We know from the neuroscience and the anatomy that it takes about 10 milliseconds for one of those spikes to cross a gap. So if we have 10 gaps, 10 milliseconds times 10 gaps, that’s 100 milliseconds, and that tells us that your brain is doing the facial recognition task just about as fast as you expected to be able to.

Now, hold that thought, because we’re going to compare this to a machine learning algorithm. Now modern machine learning algorithms use modeled neurons, essentially just little calculators and large sets of layers. The connections between those layers are just like the gaps between the neurons that we just talked about. But here’s the trick. Calculators require a number and a spike isn’t a number. To actually get a good estimate of the number we want to enter into those calculators, we need to count a few spikes, say 10 or so. So what does a machine learning algorithm actually look like?

Here’s an example of a very popular deep learning algorithm. This is way too complicated, so we’re going to clear away everything we don’t need to think about right now. So, to decide if something is a face. Or decide if it’s not, the information has to flow through about eight of these calculators across eight gaps. Now we just said we need to count about 10 spikes per calculator.

So ten spikes, times ten milliseconds per spike in your head, that’s a 100 milliseconds, times the eight layers, that’s 800 milliseconds. That means if you were running an AlexNet in your head, it would take you close to a second to recognize a face. Kind of awkward at parties.

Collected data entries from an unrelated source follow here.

/-- The faults of a translated access in order (R156). -/
def Phys.useFault (p : Phys) (u : Use) : Option Nat :=
  match u with
  | .load => none
  | .store =>
    if p.named || p.cls == 3 then some fcWriteNamed
    else if !p.writable then some fcPageProtection
    else none

/-- Translate and check one global access (R184 items 3 to 5): a physical address or a fault code. -/
def State.access (s : State) (ctx va : Nat) (u : Use) : Except Nat Phys × State :=
  match s.translate ctx va with
  | (none, s) => (.error fcPageNotPresent, s)
  | (some p, s) =>
    match p.useFault u with
    | some f => (.error f, s)
    | none => (if s.unboundView ctx p then .error fcPageNotPresent else .ok p, s)

/-! ### Named trees (R274 to R276) -/

/-- The kind of a name (R274). -/
def nameKind (n : Name) : Nat := n.toNat / 2 ^ 124
/-- The zero-line name and the empty name. -/
def zeroName : Name := 0x20000000000000000000000000000000
def emptyName : Name := 0x30000000000000000000000000000000
/-- R274: kinds 4 to 15, and a kind 2 or 3 with other bits set, are invalid. -/
def nameValid (n : Name) : Bool := decide (nameKind n ≤ 1) || n == zeroName || n == emptyName

/-- The line of a name in a domain. -/
def Domain.find (d : Domain) (n : Name) : Option Line := d.lines.find? (·.name == n)

/-- A child name of a node line (R276). -/
def childName (bs : List MByte) (c : Nat) : Name := BitVec.ofNat 128 (mVal ((bs.drop (16 * c)).take 16))

/-- Byte `o` of a tree of depth `d` (R276, R293), or none for a shape error. The walk goes on through a node line with poisoned bytes
by the names it holds (DEDUCED, log entry 68). -/
def Domain.treeByte (dom : Domain) (n : Name) : Nat → Nat → Option MByte
  | 0, o =>
    if n == zeroName || n == emptyName then some ⟨0, false⟩
    else if nameKind n != 0 then none
    else match dom.find n with
      | none => none
      | some l => l.bytes[o % 256]?
  | d + 1, o =>
    if n == zeroName || n == emptyName then some ⟨0, false⟩
    else if nameKind n != 1 then none
    else match dom.find n with
      | none => none
      | some l => dom.treeByte (childName l.bytes (o / (256 * 16 ^ d) % 16)) d o

/-- A byte of a bound window at offset `o`: zero from LEN on (R293). -/
def State.viewByte (s : State) (b : Bound) (o : Nat) : Option MByte :=
  if b.len ≤ o then some ⟨0, false⟩ else (s.domain b.dom).treeByte b.name b.depth o

/-- The bytes of a load from a bound window, or none for a shape error (R293). -/
def State.viewBytes (s : State) (ctx a n : Nat) : Option (List MByte) :=
  match (s.ctx ctx).view (a / 0x1000000000 % 4096) with
  | none => none
  | some b => (List.range n).mapM fun i => s.viewByte b (a % 0x1000000000 + i)

/-! ### Scratchpad and peer addresses (R151, R152) -/

/-- A scratchpad offset of a block as a location, or none out of bounds. -/
def State.scratchLoc (s : State) (b off n : Nat) : Option Nat :=
  if off + n ≤ s.scratchOf b then some (scratchKey b + off) else none

/-- The blocks of a block's launch cluster (R130). -/
def State.clusterBlocks (s : State) (b : Nat) : List Nat :=
  let x := s.block b
  (s.blocks.filter fun (_, y) => y.launch == x.launch && y.clus == x.clus).map (·.1)

/-- The block that a peer rank names (R152). -/
def State.peerBlock (s : State) (b rank : Nat) : Option Nat :=
  (s.clusterBlocks b).find? fun p => (s.block p).rank == rank

/-- A peer address as a location and the block it reaches, or none out of bounds (R152). A block of the cluster that has retired is still
reached under its rank, with the bytes that its scratchpad held (DESIGN CHOICE, log entry 96). -/
def State.peerLoc (s : State) (b ea n : Nat) : Option (Nat × Nat) :=
  if ea / 2 ^ 35 != 0 then none
  else match s.peerBlock b (ea / 2 ^ 32) with
    | none => none
    | some p => (s.scratchLoc p (ea % 2 ^ 32) n).map fun l => (p, l)

/-! ### Global memory as system software and engines use it -/

/-- Read `n` bytes of a context's virtual memory at their homes, page by page; none where a byte is not mapped. -/
def State.readVirtual (s : State) (ctx va n : Nat) : Option (List MByte) :=
  (List.range n).mapM fun i =>
    match s.translate ctx (va + i) with
    | (none, _) => none
    | (some p, _) =>
      if p.cls == 3 then (s.viewBytes ctx p.pa 1).bind List.head? else some (s.homeByte p.pa)

/-- The reads of `n` bytes of a context's virtual memory at their homes, counted where their groups are not live, line by line
(R161). -/
def State.noteVirtual (s : State) (ctx va n : Nat) : State :=
  let lines := (va + n + 255) / 256 - va / 256
  if !s.anyNonLive then s
  else (List.range lines).foldl (fun s i =>
    let a := max va ((va / 256 + i) * 256)
    match s.translate ctx a with
    | (some p, s) => s.readHome p.pa 1
    | (none, s) => s) s

/-- Write bytes to a context's virtual memory as system software does; false where a byte is not mapped. -/
def State.writeVirtual (s : State) (ctx va : Nat) (bs : List Byte) : Bool × State :=
  match s.translate ctx va with
  | (none, s) => (false, s)
  | (some p, s) => (true, s.agentWrite p.pa (bs.map fun b => ⟨b, false⟩))

end Sys2Proof.Machine
end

So do we throw away AlexNet. Of course not. This is a right way to solve this problem, and artificial systems solves a challenging problem very well. But the thought experiment serves to show that our brains, nature, is a very different way to solve this type of problem.

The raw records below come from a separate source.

-- ==== Sys2Proof/Machine/Ops.lean ====
section
/-! DEFINITION. The named operations over registers, lanes and groups that the meanings share: reading and writing
registers, the active lanes, completing an instruction, aborting a region, taking a fault and returning from it,
unwinding the reconvergence stack, and retiring groups. -/

namespace Sys2Proof.Machine

/-- The outcome of an instruction or event. -/
abbrev Out := Host.Outcome State Fault Refusal

/-! ### Registers (R35) -/

/-- The lanes of a mask, in ascending order. -/
def lanesOf (m : Mask) : List Nat := (List.range 32).filter fun l => m.getLsbD l

/-- The mask of one lane. -/
def laneBit (l : Nat) : Mask := 1#32 <<< l

/-- A vector register in a lane; v16383 reads zero. -/
def Regs.vec (r : Regs) (i l : Nat) : Word := if i = 16383 then 0 else Tab.get 0 r.v (32 * i + l)

/-- A vector pair in a lane: the register of the index holds bits 31:0; 16383 reads zero. -/
def Regs.vec64 (r : Regs) (i l : Nat) : DWord := if i = 16383 then 0 else r.vec (i + 1) l ++ r.vec i l

/-- A scalar register; s16383 reads zero. -/
def Regs.scal (r : Regs) (i : Nat) : DWord := if i = 16383 then 0 else Tab.get 0 r.s i

/-- A predicate over the lanes; p15 reads true. -/
def Regs.pred (r : Regs) (i : Nat) : Mask := if i = 15 then 0xFFFFFFFF else Tab.get 0 r.p i

/-- Write a vector register in one lane. -/
def Regs.setVec (r : Regs) (i l : Nat) (x : Word) : Regs :=
  if i = 16383 then r else { r with v := r.v.put (32 * i + l) x }

/-- Write a vector pair in one lane. -/
def Regs.setVec64 (r : Regs) (i l : Nat) (x : DWord) : Regs :=
  if i = 16383 then r else (r.setVec i l (x.setWidth 32)).setVec (i + 1) l (x.extractLsb' 32 32)

/-- Write a scalar register. -/
def Regs.setScal (r : Regs) (i : Nat) (x : DWord) : Regs := if i = 16383 then r else { r with s := r.s.put i x }

/-- Write a predicate in the lanes of a mask. -/
def Regs.setPred (r : Regs) (i : Nat) (act val : Mask) : Regs :=
  if i = 15 then r else { r with p := r.p.put i ((Tab.get 0 r.p i &&& ~~~act) ||| (val &&& act)) }

/-- Write a vector register in the lanes of a mask, from a function of the lane (R10, R59). -/
def Regs.putVec (r : Regs) (i : Nat) (act : Mask) (f : Nat → Word) : Regs :=
  (lanesOf act).foldl (fun r l => r.setVec i l (f l)) r

/-- Write a vector pair in the lanes of a mask. -/
def Regs.putVec64 (r : Regs) (i : Nat) (act : Mask) (f : Nat → DWord) : Regs :=
  (lanesOf act).foldl (fun r l => r.setVec64 i l (f l)) r

/-- The mask of the lanes for which a function is true. -/
def maskOf (f : Nat → Bool) : Mask := (List.range 32).foldl (fun m l => if f l then m ||| laneBit l else m) 0

/-! ### The executing group -/

/-- The executing group. -/
def State.grp (s : State) : Group := s.group s.cur

/-- Replace the executing group. -/
def State.setGrp (s : State) (x : Group) : State := s.setGroup s.cur x

/-- The executing thread: the group's, or its handler's. -/
def State.th (s : State) : Thread := s.grp.th

/-- Replace the executing thread. -/
def State.setTh (s : State) (t : Thread) : State := s.setGrp { s.grp with th := t }

/-- Replace the executing thread's registers. -/
def State.setRegs (s : State) (r : Regs) : State := s.setTh { s.th with regs := r }

/-- The interrupted thread while a handler runs, else the group's own (R335). -/
def Group.outer (x : Group) : Thread :=
  match x.hnd with
  | some h => h.outer
  | none => x.th

/-- Replace the interrupted thread, or the group's own. -/
def Group.setOuter (x : Group) (t : Thread) : Group :=
  match x.hnd with
  | some h => { x with hnd := some { h with outer := t } }
  | none => { x with th := t }

/-- The kernel whose code a group runs: its launch's, or the handler object. -/
def State.kernelOf (s : State) (x : Group) : Kernel :=
  match x.hnd with
  | some h => h.kernel
  | none => (s.launch (s.block x.block).launch).kernel

/-- Group width W: 32, or 16 in legacy width. -/
def Group.width (x : Group) : Nat := if x.l16 then 16 else 32

/-- All lanes of a group's width. -/
def Group.allLanes (x : Group) : Mask := if x.l16 then 0xFFFF else 0xFFFFFFFF

/-- The lanes beyond a group's width, and the absent lanes of a block's last group: those past the next multiple of 4
after the last block lane (R104). -/
def State.absentOf (s : State) (x : Group) : Mask :=
  let k := (s.launch (s.block x.block).launch).kernel
  let n := (k.bx * k.bY * k.bz + 3) / 4 * 4
  maskOf fun l => decide (x.width ≤ l) || (decide (x.grpid < 32) && decide (n ≤ x.width * x.grpid + l))

/-- The lanes whose guard is true (R44). -/
def Regs.guardMask (r : Regs) (g : Guard) : Mask :=
  if g.reg == 15 then 0xFFFFFFFF else if g.neg then ~~~ r.pred g.reg.toNat else r.pred g.reg.toNat

/-- The active lanes of an instruction (R7). -/
def Thread.act (t : Thread) (g : Guard) : Mask := t.exec &&& t.live &&& t.regs.guardMask g

/-- Length in bytes of an instruction, by its X bit (R30). -/
def ilen (ext : Bool) : Nat := if ext then 16 else 8

/-- Add to a profile counter, saturating (R349). -/
def Group.count (x : Group) (i n : Nat) : Group := { x with perf := countUp x.perf i n }

/-- Note that timing may add up to `n` to a profile counter, or, for counters 3, 7 and 8, any number of cycles or misses: at its next
read (R349; DESIGN CHOICE, log entry 14). A handler's events count for none. -/
def Group.owe (x : Group) (i n : Nat) : Group := if x.hnd.isSome || n = 0 then x else x.count (16 + i) n

/-- Whether counter 3 counts the cycles of a wait (R349). -/
def Wait.counted : Wait → Bool
  | .barrier _ _ _ _ | .waitc _ | .yieldc _ _ | .yield | .qpop _ _ _ _ _ | .watermark _ => true
  | _ => false

/-- Count a completed virtual instruction and the passes it issued; a handler's are not counted (R101, R349). -/
def Group.completed (x : Group) : Group :=
  if x.hnd.isSome then x
  else if x.passes = 0 then x.count 0 1 else (x.count 0 1).count 1 x.passes

/-- Move the executing group to a byte offset, its instruction complete. -/
def State.jump (s : State) (pc : Nat) : State :=
  let x := s.grp
  s.setGrp { x.completed with th := { x.th with pc := pc } }

/-- Complete the executing group's instruction of `n` bytes: the group goes on at the next word. -/
def State.advance (s : State) (n : Nat) : State := s.jump (s.th.pc + n)

/-- Perform an instruction with guard `g` and `n` bytes: with no active lane only the PC moves (R8); else `k` acts on
the active lanes and completes. -/
def State.perform (s : State) (g : Guard) (n : Nat) (k : Mask → State → State) : Out :=
  if s.th.act g = 0 then .next (s.advance n) else .next (k (s.th.act g) s)

/-- Perform an instruction that only changes registers. -/
def State.performRegs (s : State) (g : Guard) (n : Nat) (k : Mask → Thread → Regs) : Out :=
  s.perform g n fun act s => (s.setRegs (k act s.th)).advance n

/-- The group waits and its instruction has not completed. -/
def State.waitHere (s : State) (w : Wait) : State :=
  s.setGrp { (if w.counted then s.grp.owe 3 1 else s.grp) with wait := w }

/-! ### Interrupts and rings (R352, R366) -/

/-- The PCIe function of a context: with SR-IOV, context n belongs to virtual function n + 1 (R369). -/
def State.fnOf (s : State) (ctx : Nat) : Nat := if s.sriov then ctx + 1 else 0

/-- Signal an MSI-X vector of a function: a masked vector keeps its pending bit (R366). -/
def State.signal (s : State) (fn vec : Nat) : State :=
  let k := 128 * fn + vec
  let v := Tab.get {} s.msix k
  { s with msix := s.msix.put k (if v.masked then { v with pending := true } else { v with sent := v.sent + 1 }) }

/-- Append a record to a ring of a context with a 32-byte header (R352): the count of records written, or none when the
record was dropped. -/
def State.ringAppend (s : State) (ctx va cap : Nat) (bs : List Byte) : Option Nat × State :=
  match s.readVirtual ctx va 16 with
  | none => (none, s)
  | some h =>
    let s := s.noteVirtual ctx va 16
    let written := mVal (h.take 8)
    let dropped := mVal (h.drop 8)
    if cap = 0 then (none, (s.writeVirtual ctx (va + 8) (leBytes 8 (dropped + 1))).2)
    else
      let s := (s.writeVirtual ctx (va + 32 + 32 * (written % cap)) bs).2
      (some (written + 1), (s.writeVirtual ctx va (leBytes 8 (written + 1))).2)

/-- Write one fault record to the context's fault log and signal VFAULT (R334, R366). -/
def State.logFault (s : State) (ctx : Nat) (bs : List Byte) : State :=
  let c := s.ctx ctx
  let (r, s) := s.ringAppend ctx (c.word 22).toNat (c.field 23 31 0) bs
  if r.isSome then s.signal (s.fnOf ctx) (c.field 37 5 0) else s

/-- A fault record (R334); its address is that of the 56-bit register (R53). -/
def State.faultRecord (s : State) (g : Nat) (code : Nat) (va : BitVec 64) (nested join : Bool) (vpc lanes func : Nat) :
    List Byte :=
  let x := s.group g
  let b := s.block x.block
  leBytes 8 (code + (if nested then 0x100 else 0) + (if join then 0x200 else 0) + x.grpid * 0x10000 + vpc * 2 ^ 32)
    ++ leBytes 8 (va.toNat % 2 ^ 56) ++ leBytes 8 (lanes + func * 2 ^ 32) ++ leBytes 8 (b.lin + b.lidCore * 2 ^ 32)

And that’s exactly why we want to bring together the machine learning experts and the neuroscientists. Experimental observation of nature, shows us how good nature can be at the task that we’re interested in solving, while the machine learning algorithms show us what can be accomplished in artificial systems. Bringing them together opens the door to what I call biologically feasible computing. So here’s a concrete example. At the Space and Naval Warfare System Center Pacific, a Navy research lab where I work, we’re very interested in understanding the digital language spoken by radio transmissions.

Now we tried regular machine learning to solve that problem, and we were about as good at solving it as flipping a coin. Not good enough. So we drew inspiration from the visual system, the same one we’ve been talking about today, and we constrained our model to look for the same things that your eyes do. We then pointed our newly constrained model at our transmissions and it made essentially no mistakes from that point on.

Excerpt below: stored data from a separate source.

-- ==== Sys2Proof/Machine/Operands.lean ====
section
/-! DEFINITION. Every operand form: registers, immediates, broadcasts and constant slots (R31, R32, R35, R56, R57), and
effective addresses (R40). -/

namespace Sys2Proof.Machine

/-- A byte of the launch's constant bank; bytes at or beyond CONSTLEN read zero (R31, R183). -/
def constByte (bank : List Byte) (a : Nat) : Byte := (bank[a]?).getD 0

/-- `n` bytes of the constant bank as a number. -/
def constVal (bank : List Byte) (a n : Nat) : Nat := leVal ((List.range n).map fun i => constByte bank (a + i))

/-- The constant bank of the executing group's launch. -/
def State.bank (s : State) : List Byte := (s.launch (s.block s.grp.block).launch).consts

/-- The poisoned offsets of that bank. -/
def State.badBank (s : State) : List Nat := (s.launch (s.block s.grp.block).launch).badConsts

/-- What operands are read from: registers and the constant bank. -/
structure Env where
  regs : Regs
  bank : List Byte

/-- The operands of the executing thread. -/
def State.env (s : State) : Env := { regs := s.th.regs, bank := s.bank }

/-- The low `w` bits of a number. -/
def lowBits (x w : Nat) : Nat := x % 2 ^ w

/-- The two's-complement reading of the low `w` bits. -/
def sext (x w : Nat) : Int := if x % 2 ^ w < 2 ^ (w - 1) then (x % 2 ^ w : Nat) else (x % 2 ^ w : Nat) - (2 ^ w : Nat)

/-- An integer modulo 2^w. -/
def wrap (x : Int) (w : Nat) : Nat := (x % (2 ^ w : Nat)).toNat

/-- A register operand in lane `l`, of `w` bits: a scalar in the uniform form, else a vector register or pair (R43). -/
def Env.reg (e : Env) (i : Nat) (u : Bool) (w l : Nat) : Nat :=
  if u then lowBits (e.regs.scal i).toNat w
  else if w = 64 then (e.regs.vec64 i l).toNat
  else lowBits (e.regs.vec i l).toNat w

/-- The raw `w` bits of a B or C operand in lane `l` (R31, R32, R56). An immediate of 14 bits is sign-extended and taken
modulo 2^w; IMM32 is sign-extended for a signed type and zero-extended otherwise. -/
def Env.opnd (e : Env) (o : Opnd) (u sgn : Bool) (w l : Nat) : Nat :=
  match o with
  | .reg i => e.reg i.toNat u w l
  | .imm14 v => wrap v.toInt w
  | .imm32 v => if sgn then wrap v.toInt w else lowBits v.toNat w
  | .scal i => lowBits (e.regs.scal i.toNat).toNat w
  | .slot n => lowBits (constVal e.bank (8 * n.toNat) 8) w

/-- Operand A of an arithmetic entry, of `w` bits. -/
def Env.a (e : Env) (f : Alu) (w l : Nat) : Nat := e.reg f.a.toNat f.u w l

/-- Operand B of an arithmetic entry read as its type. -/
def Env.b (e : Env) (f : Alu) (w l : Nat) : Nat := e.opnd f.b f.u f.ty.signed w l

/-- Operand B read as an unsigned 32-bit value: shift counts, descriptors, lane numbers (R58, R66). -/
def Env.b32 (e : Env) (f : Alu) (l : Nat) : Nat := e.opnd f.b f.u false 32 l

/-- Operand C of an arithmetic entry. -/
def Env.c (e : Env) (f : Alu) (w l : Nat) : Nat := e.opnd f.c f.u f.ty.signed w l

/-- Write a vector result of `w` bits in the active lanes: a pair for 64 bits, else bits 31:0 of a value. -/
def Regs.putLanes (r : Regs) (d : Nat) (w : Nat) (act : Mask) (f : Nat → Nat) : Regs :=
  if w = 64 then r.putVec64 d act fun l => BitVec.ofNat 64 (f l)
  else r.putVec d act fun l => BitVec.ofNat 32 (f l)

/-- Perform an arithmetic entry whose result is `f` of the operands and the lane, already filled to the register
width: 32 or 64 bits in a vector register (R57, R59), 64 bits in a scalar register (R43). -/
def State.performAlu (s : State) (a : Alu) (w : Nat) (f : Env → Nat → Nat) : Out :=
  let e := s.env
  s.performRegs a.guard (ilen a.ext) fun act t =>
    if a.u then t.regs.setScal a.d.toNat (BitVec.ofNat 64 (f e 0))
    else t.regs.putLanes a.d.toNat w act fun l => f e l

/-- Perform an entry whose result is a predicate, or a scalar register of 1 or 0 in the uniform form (R62, R88). -/
def State.performPred (s : State) (a : Alu) (f : Env → Nat → Bool) : Out :=
  let e := s.env
  s.performRegs a.guard (ilen a.ext) fun act t =>
    if a.u then t.regs.setScal a.d.toNat (if f e 0 then 1 else 0)
    else t.regs.setPred a.d.toNat act (maskOf fun l => f e l)

/-- A uniform operand that is a scalar register, an immediate or a slot, of `w` bits, unsigned (R142, R347, R349). -/
def Env.uval (e : Env) (o : Opnd) (w : Nat) : Nat := e.opnd o true false w 0

/-- The effective address of lane `l` (R40, R182): `vb` takes a vector base, a pair where `pair` holds. -/
def Env.ea (e : Env) (base : Idx) (vb pair : Bool) (f : AddrForm) (l : Nat) : Nat :=
  let b := if vb then (if pair then (e.regs.vec64 base.toNat l).toNat else (e.regs.vec base.toNat l).toNat)
    else (e.regs.scal base.toNat).toNat
  match f with
  | .vec i sc off => wrap ((b : Int) + ((e.regs.vec i.toNat l).toNat * 2 ^ sc.toNat : Nat) + off.toInt) 64
  | .scal i sc off => wrap ((b : Int) + ((e.regs.scal i.toNat).toNat * 2 ^ sc.toNat : Nat) + off.toInt) 64
  | .off14 v => wrap ((b : Int) + v.toInt) 64
  | .off32 _ v => wrap ((b : Int) + v.toInt) 64

end Sys2Proof.Machine
end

We took the machine learning model, and by constraining it, made it closer to a biological simulation. In other words, by better mimicking nature, we had a dramatic performance increase in our algorithm. So if simple constraints can reap rewards, what’s the next step? Places like the University of Manchester, Brain Corporation, IBM, Intel and others, they’re developing special computers that can mimic and simulate neurons in biophysical detail. My research team is collaborating with those groups with a simple goal in mind.

We want to create algorithms that compute in biologically feasible ways. In other words, we want to develop algorithms that could potentially be running in your head, and if we’re able to do that, we kick off an important feedback loop. By developing the principles for biologically feasible computing, we demonstrate features that can be used to develop better brain models. Those better brain models in turn lead to better simulations, the better simulations lead to new neuroscience hypotheses, new hypotheses lead to new experiments, and the new experiments illuminate new principles that can be used for biologically feasible computing.

By bringing machine learning and neuroscience together, we make them greater than the sum of their parts. Now, I can’t tell you how many times we have to go around this loop before our algorithms are as good as Ari’s or Maxwell’s, but I can tell you that this is the road we take towards creating that future.